Re: [GCC13][Patch][V2][1/2]Add a new option -fstrict-flex-array[=n] and attribute strict_flex_array(n) and use it in PR101836

2022-07-29 Thread Richard Biener via Gcc-patches
On Thu, 28 Jul 2022, Kees Cook wrote:

> On Thu, Jul 28, 2022 at 07:26:57AM +, Richard Biener wrote:
> > On Tue, 19 Jul 2022, Qing Zhao wrote:
> > > [...]
> > > +@cindex @code{strict_flex_array} variable attribute
> > > +@item strict_flex_array (@var{level})
> > > +The @code{strict_flex_array} attribute should be attached to the trailing
> > > +array field of a structure.  It specifies the level of strictness of
> > > +treating the trailing array field of a structure as a flexible array
> > > +member. @var{level} must be an integer betwen 0 to 3.
> > > +
> > > +@var{level}=0 is the least strict level, all trailing arrays of 
> > > structures
> > > +are treated as flexible array members. @var{level}=3 is the strictest 
> > > level,
> > > +only when the trailing array is declared as a flexible array member per 
> > > C99
> > > +standard onwards ([]), it is treated as a flexible array member.
> > 
> > How is level 3 (thus -fstrict-flex-array) interpreted when you specify 
> > -std=c89?  How for -std=gnu89?
> 
> To me, it makes sense that either c99 is required (most sane to me)
> or it would disable flexible arrays entirely (seems an unlikely combo to
> be useful).
> 
> > 
> > > +
> > > +There are two more levels in between 0 and 3, which are provided to 
> > > support
> > > +older codes that use GCC zero-length array extension ([0]) or one-size 
> > > array
> > > +as flexible array member ([1]):
> > > +When @var{level} is 1, the trailing array is treated as a flexible array 
> > > member
> > > +when it is declared as either "[]", "[0]", or "[1]";
> > > +When @var{level} is 2, the trailing array is treated as a flexible array 
> > > member
> > > +when it is declared as either "[]", or "[0]".
> > 
> > Given the above does adding level 2 make sense given that [0] is a GNU
> > extension?
> 
> Level 1 removes the general "all trailing arrays are flex arrays" logic, but
> allows the 2 common "historical" fake flex array styles ("[1]" and "[0]").
> Level 2 additionally removes the "[1]" style.
> Level 3 additionally removes the "[0]" style.
> 
> I don't understand how "[0]" being a GNU extension matters here for
> level 2 -- it's dropping "[1]". And for level 3, the point is to defang
> the GNU extension of "[0]" to no longer mean "flexible array", and
> instead only mean "zero sized member" (as if it were something like
> "struct { } no_size;").
> 
> Note that for the Linux kernel, we only care about level 3, but could
> make do with level 2. We need to purge all the "fake" flexible array usage
> so we can start building a sane set of behaviors around array bounds
> that are reliably introspectable.

Note we've seen "historical" fake flex arrays like
struct X { int n; char str[4]; }; used by people being extra clever
(or careful?  char str[1] would not be a flex array since there's
a padding "member" behind it?!) in handling the padding.

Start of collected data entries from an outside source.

-- ==== Sys2Proof/Tests/Slice0.lean ====
section
/-! SUPPORT. Tests on single words and single steps, their expected results taken from the spec (95_test_vectors.md and
the rules named), and for each statement a state and operands that meet its premises. -/

namespace Sys2Proof.Tests

open Sys2Proof.Machine

/-! ## The states tests start from -/

/-- N = 4, AW = 16, CTR_W = 32, REF_CRC: the defaults of 95_test_vectors.md. -/
def par4 : Params := ⟨4, 16, 32, .reference⟩

/-- After hardware reset, with those parameters. -/
def base : State := { State.reset with par := par4 }

/-- The ring initialised, `(in, out, count, ovf)` and the cells as given. -/
def ringed (i o c : Word16) (ovf : Nat) (mem : Memory) : State :=
  base.withRing { mem := mem, inCur := i, outCur := o, count := c, ovf := ovf, inited := true, overrun := false }

/-- Four bytes in a ring of four. -/
def fullRing : State := ringed 2 2 4 7 [(0, 0x33#8), (1, 0x44#8), (2, 0x11#8), (3, 0x22#8)]

/-- After an insert into it: the fault recorded, the cursor advanced, some count (V-R10). -/
def overrunRing : State :=
  { fullRing with
    ring := { fullRing.ring with mem := Memory.set fullRing.ring.mem 2 0x99#8, inCur := 3, count := 9, overrun := true }
    runFaulted := true }

/-- Room for one byte, the input cursor at the last cell. -/
def almostFull : State := ringed 3 0 3 0 [(0, 0x11#8), (1, 0x22#8), (2, 0x33#8)]

/-- One byte, the output cursor at the last cell (V-R3). -/
def lastByte : State := ringed 0 3 1 0 [(3, 0x44#8)]

/-- An insert past i2 and a remove past r2, N = 2 (V-X4). -/
def bothBusy : State :=
  { ringed 0 1 1 0 [(0, 0xAA#8), (1, 0xBB#8)] with
    par := { par4 with ringSize := 2 }, pBusy := some (.i3 0xBB#8), cBusy := some (.r3 0xAA#8) }

/-- The decoder bound to 0x300, in a state, with an index, a capacity and the buffer's bytes. -/
def decoding (st : DecState) (idx cap : Word16) (buf : List Byte) : State :=
  (base.withDec { bound := true, state := st, addr := 0x02#8, buf := 0x300#32, cap := cap, idx := idx, crc := 0#16,
                  status := .ok, armed := true, statusSet := true, addrSet := true }).withBm
    ((List.range buf.length).zip buf |>.map (fun q => (0x300 + q.1, q.2)))

/-- The payload of V-E1 at 0x100. -/
def hiPayload : State := base.withBm [(0x100, 0x68#8), (0x101, 0x69#8)]

/-- A part of the next state, if there is one. -/
def part {α : Type} (r : Result) (f : State → α) : Option α :=
  match r with
  | .next s => some (f s)
  | _ => none

/-- Why it stopped with a fault, if it did. -/
def faulted : Result → Option Fault
  | .fault x => some x
  | _ => none

/-- Why it was refused, if it was. -/
def refusal : Result → Option Refusal
  | .refused x => some x
  | _ => none

/-- The four registers of the ring. -/
def ringRegs (s : State) : Nat × Nat × Nat × Nat :=
  (s.ring.inCur.toNat, s.ring.outCur.toNat, s.ring.count.toNat, s.ring.ovf)

/-- What a decoder byte leaves: the newest answer's status, the state, the index. -/
def traced (s : State) : Option Status × DecState × Nat :=
  (s.cAnswers.head?.map Response.status, s.dec.state, s.dec.idx.toNat)

/-! ## WellFormed -/

theorem test_wellFormed_unassigned : Instr.WellFormed (.unassigned .c [0x00#8]) = true := by decide
theorem test_illFormed_unassigned : Instr.WellFormed (.unassigned .c [0x01#8]) = false := by decide
theorem test_illFormed_idleOther : Instr.WellFormed (.wIdleOther 0xC0#8) = false := by decide
theorem test_illFormed_addrBad : Instr.WellFormed (.wAeAddrBad 0x38#8) = false := by decide
theorem test_illFormed_data_fend : Instr.WellFormed (.wRcvData 0xC0#8) = false := by decide
theorem test_illFormed_data_fesc : Instr.WellFormed (.wRcvData 0xDB#8) = false := by decide
theorem test_illFormed_escBad_tfend : Instr.WellFormed (.wEscBad 0xDC#8) = false := by decide
theorem test_illFormed_escBad_tfesc : Instr.WellFormed (.wEscBad 0xDD#8) = false := by decide

/-! ## Decoding (30_encoding.md R101 to R103, R107; the packets of 95 section 6) -/

theorem test_decode_rbInit : decode .c [0x01#8] = .rbInit := by decide
theorem test_decode_rbCount : decode .p [0x02#8] = .rbCount .p := by decide
theorem test_decode_rbFull : decode .c [0x03#8] = .rbFull .c := by decide
theorem test_decode_rbEmpty : decode .c [0x04#8] = .rbEmpty .c := by decide
theorem test_decode_rbInsert : decode .p [0x05#8, 0x11#8] = .rbInsert 0x11#8 := by decide
theorem test_decode_rbRemove : decode .c [0x06#8] = .rbRemove := by decide
theorem test_decode_rbPush : decode .p [0x07#8, 0x66#8] = .rbPush 0x66#8 := by decide
theorem test_decode_crcAppend : decode .c [0x10#8, 0x69#8, 0x8B#8, 0xCC#8] = .crcAppend 0x69#8 0x8BCC#16 := by decide

/-- The packet of V-E2. -/
theorem test_decode_enc :
    decode .c [0x20#8, 0x00#8, 0x00#8, 0x02#8, 0x00#8, 0x00#8, 0x20#8, 0x01#8, 0x00#8, 0x00#8, 0x01#8, 0x00#8, 0x00#8,
      0x02#8] = .enc 0x0200#32 32#16 0x01#8 0x0100#32 2#16 := by decide

/-- V-I10, and V-I11's pointer of more than 16 bits. -/
theorem test_decode_decInit :
    decode .c [0x30#8, 0x00#8, 0x00#8, 0x03#8, 0x00#8, 0x00#8, 0x20#8] = .decInit 0x0300#32 32#16
      ∧ decode .c [0x30#8, 0x00#8, 0x01#8, 0x00#8, 0x00#8, 0x00#8, 0x20#8] = .decInit 0x10000#32 32#16 := by decide

theorem test_decode_decByte : decode .c [0x31#8, 0xC0#8] = .decByte 0xC0#8 := by decide
theorem test_decode_rd : decode .c [0x40#8, 0x13#8] = .rd 0x13#8 := by decide

/-- V-I1 to V-I5. -/
theorem test_decode_illegal :
    decode .c [0x00#8] = .unassigned .c [0x00#8] ∧ decode .c [0x05#8, 0x11#8] = .unassigned .c [0x05#8, 0x11#8]
      ∧ decode .p [0x06#8] = .unassigned .p [0x06#8] ∧ decode .p [0x31#8, 0xC0#8] = .unassigned .p [0x31#8, 0xC0#8]
      ∧ decode .c [0x31#8] = .unassigned .c [0x31#8] := by decide

/-- No two rows of the opcode map share an opcode (R103). -/
theorem test_opcodes_distinct : commandTable.Pairwise (fun r r' => r.opcode ≠ r'.opcode) := by decide

/-! ## Wire symbols (R92, R95, R198 to R211) -/

theorem test_wire_idle : decodeWire .idle .noBody 0xC0#8 = .wIdleFend
    ∧ decodeWire .idle .noBody 0x41#8 = .wIdleOther 0x41#8 := by decide

/-- S3 and V-D13: the twelve addresses. -/
theorem test_wire_addresses :
    [0x01#8, 0x02#8, 0x03#8, 0x04#8, 0x05#8, 0x06#8, 0x07#8, 0x08#8, 0x09#8, 0x0A#8, 0x0B#8, 0x38#8].map
      (decodeWire .addressExpected .noBody)
    = [.wAeAddr01, .wAeAddr02, .wAeAddr03, .wAeAddr04, .wAeAddr05, .wAeAddr06, .wAeAddr07, .wAeAddr08, .wAeAddr09,
      .wAeAddr0A, .wAeAddr0B, .wAeAddr38] := by decide

/-- V-D13: among the bytes that are no address, FEND and FESC. -/
theorem test_wire_bad_addresses :
    ([0x00#8, 0x0C#8, 0x37#8, 0x39#8, 0xC0#8, 0xDB#8, 0xFF#8] : List Byte).all
      (fun b => decodeWire .addressExpected .noBody b == .wAeAddrBad b) = true := by decide

theorem test_wire_fend_in_receiving :
    [.noBody, .oneByte, .crcGood, .crcBad].map (fun fc => decodeWire .receiving fc 0xC0#8)
      = [.wRcvFendResync, .wRcvFendShort, .wRcvFendGood, .wRcvFendBadcrc] := by decide

/-- In Receiving 0xDB escapes, 0xDC and 0xDD are data. -/
theorem test_wire_receiving :
    [0xDB#8, 0xDC#8, 0xDD#8].map (decodeWire .receiving .noBody)
      = [.wRcvFesc, .wRcvData 0xDC#8, .wRcvData 0xDD#8] := by decide

/-- V-D14: 0xC0 and 0xDB after FESC are bad escapes. -/
theorem test_wire_escaping :
    [0xDC#8, 0xDD#8, 0xC0#8, 0xDB#8].map (decodeWire .escaping .noBody)
      = [.wEscTfend, .wEscTfesc, .wEscBad 0xC0#8, .wEscBad 0xDB#8] := by decide

theorem test_wire_terminated : decodeWire .terminated .noBody 0xC0#8 = .wTermAny 0xC0#8 := by decide

/-! ## The opcode table's words -/

/-- ENC with operands of zeros: byte 0 is the most significant byte of the row's word. -/
theorem test_tableWord_enc :
    decodeTableWord 112 0x2000000000000000000000000000 = some (.enc 0#32 0#16 0#8 0#32 0#16) := by decide

theorem test_tableWord_wire : decodeTableWord 8 0xC0 = some .wIdleFend := by decide

theorem test_fetchWord_runs :
    part (step (State.reset.withFetchWord 16 0x4005)) (fun t => t.cAnswers) = some [⟨.illegalCmd, 0#32⟩] := by decide

theorem test_fetchWord_runs_wire :
    part (step (State.reset.withFetchWord 8 0xC0)) (fun t => t.dec.state) = some .addressExpected := by decide

/-! ## Responses (R104, R105) -/

/-- V-C5's response: `[00 00 00 11 6C]`. -/
theorem test_response_bytes :
    Response.bytes ⟨.ok, 0x116C#32⟩ = [0x00#8, 0x00#8, 0x00#8, 0x11#8, 0x6C#8] := by decide

theorem test_status_codes :
    [Status.ok, .nullBuffer, .overflow, .invalidAddress, .escapeSequence, .crcMismatch, .illegalCmd].map Status.code
      = [0x00#8, 0x01#8, 0x02#8, 0x03#8, 0x04#8, 0x05#8, 0xFF#8] := by decide

/-! ## CRC (95 section 3, REF_CRC) -/

/-- V-C2, V-C4, V-C6 and V-C8. -/
theorem test_crc_steps :
    refCrc 0x01#8 0#16 = 0x1021#16 ∧ refCrc 0x68#8 0x2042#16 = 0x8BCC#16 ∧ refCrc 0xFF#8 0xFFFF#16 = 0xFF00#16
      ∧ refCrc 0x80#8 0x8000#16 = 0#16 := by decide

/-- The check string "123456789". -/
theorem test_crc_check :
    crcFold par4 [0x31#8, 0x32#8, 0x33#8, 0x34#8, 0x35#8, 0x36#8, 0x37#8, 0x38#8, 0x39#8] = 0x31C3#16 := by decide +kernel

/-- V-C5 as a command. -/
theorem test_crcAppend :
    part (exec (.crcAppend 0x69#8 0x8BCC#16) base) (fun t => t.cAnswers) = some [⟨.ok, 0x116C#32⟩] := by decide

/-! ## The ring (95 section 2) -/

/-- V-R2: the input cursor wraps. -/
theorem test_insert_wraps :
    part (thenDo (exec (.rbInsert 0x5A#8) (ringed 3 1 2 0 [])) (driveP 2)) ringRegs = some (0, 1, 3, 0) := by decide

/-- V-R2: the cell written. -/
theorem test_insert_stores :
    part (exec (.rbInsert 0x5A#8) (ringed 3 1 2 0 [])) (fun t => Memory.get t.ring.mem 3) = some (some 0x5A#8) := by decide

/-- V-R3: the output cursor wraps. -/
theorem test_remove_wraps :
    part (thenDo (exec .rbRemove lastByte) (driveC 2)) (fun t => (ringRegs t, t.cAnswers))
      = some ((0, 0, 0, 0), [⟨.ok, 0x44#32⟩]) := by decide

/-- V-R4. -/
theorem test_full_on_P : part (exec (.rbFull .p) fullRing) (fun t => t.pAnswers) = some [⟨.ok, 1#32⟩] := by decide
theorem test_empty_on_C : part (exec (.rbEmpty .c) fullRing) (fun t => t.cAnswers) = some [⟨.ok, 0#32⟩] := by decide
theorem test_count_on_C : part (exec (.rbCount .c) fullRing) (fun t => t.cAnswers) = some [⟨.ok, 4#32⟩] := by decide

/-- V-R5: dropped and counted. -/
theorem test_push_full :
    part (thenDo (exec (.rbPush 0x99#8) fullRing) (driveP 3)) (fun t => (ringRegs t, t.pAnswers))
      = some ((2, 2, 4, 8), [⟨.overflow, 0#32⟩]) := by decide

/-- V-R6: the counter wraps. -/
theorem test_push_counter_wraps :
    part (thenDo (exec (.rbPush 0x99#8) (ringed 2 2 4 0xFFFFFFFF [])) (driveP 3)) ringRegs = some (2, 2, 4, 0) := by
  decide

I was just worried in confusing people too much.  Given 
-fstrict-flex-arrays enables level 3 should we warn with -std=c89
that it disables all flex arrays?  I think it should at least be
documented somehow.

> As a related bit of feature creep, it would be great to expose something
> like __builtin_has_flex_array_p() so FORTIFY could do a better job
> filtering __builtin_object_size() information.
> 
> Given:
> 
> struct inside {
> int foo;
> int bar;
> unsigned long items[];
> };
> 
> struct outside {
> int a;
> int b;
> struct inside inner;
> };
> 
> The follow properties are seen within, for example:
> 
> void stuff(struct outside *outer, struct inside *inner)
> {
>   ...
> }
> 
>   __builtin_object_size(>inner, 1) == 8
>   __builtin_object_size(inner, 1) == -1
> 
> (see https://gcc.gnu.org/bugzilla/show_bug.cgi?id=101832)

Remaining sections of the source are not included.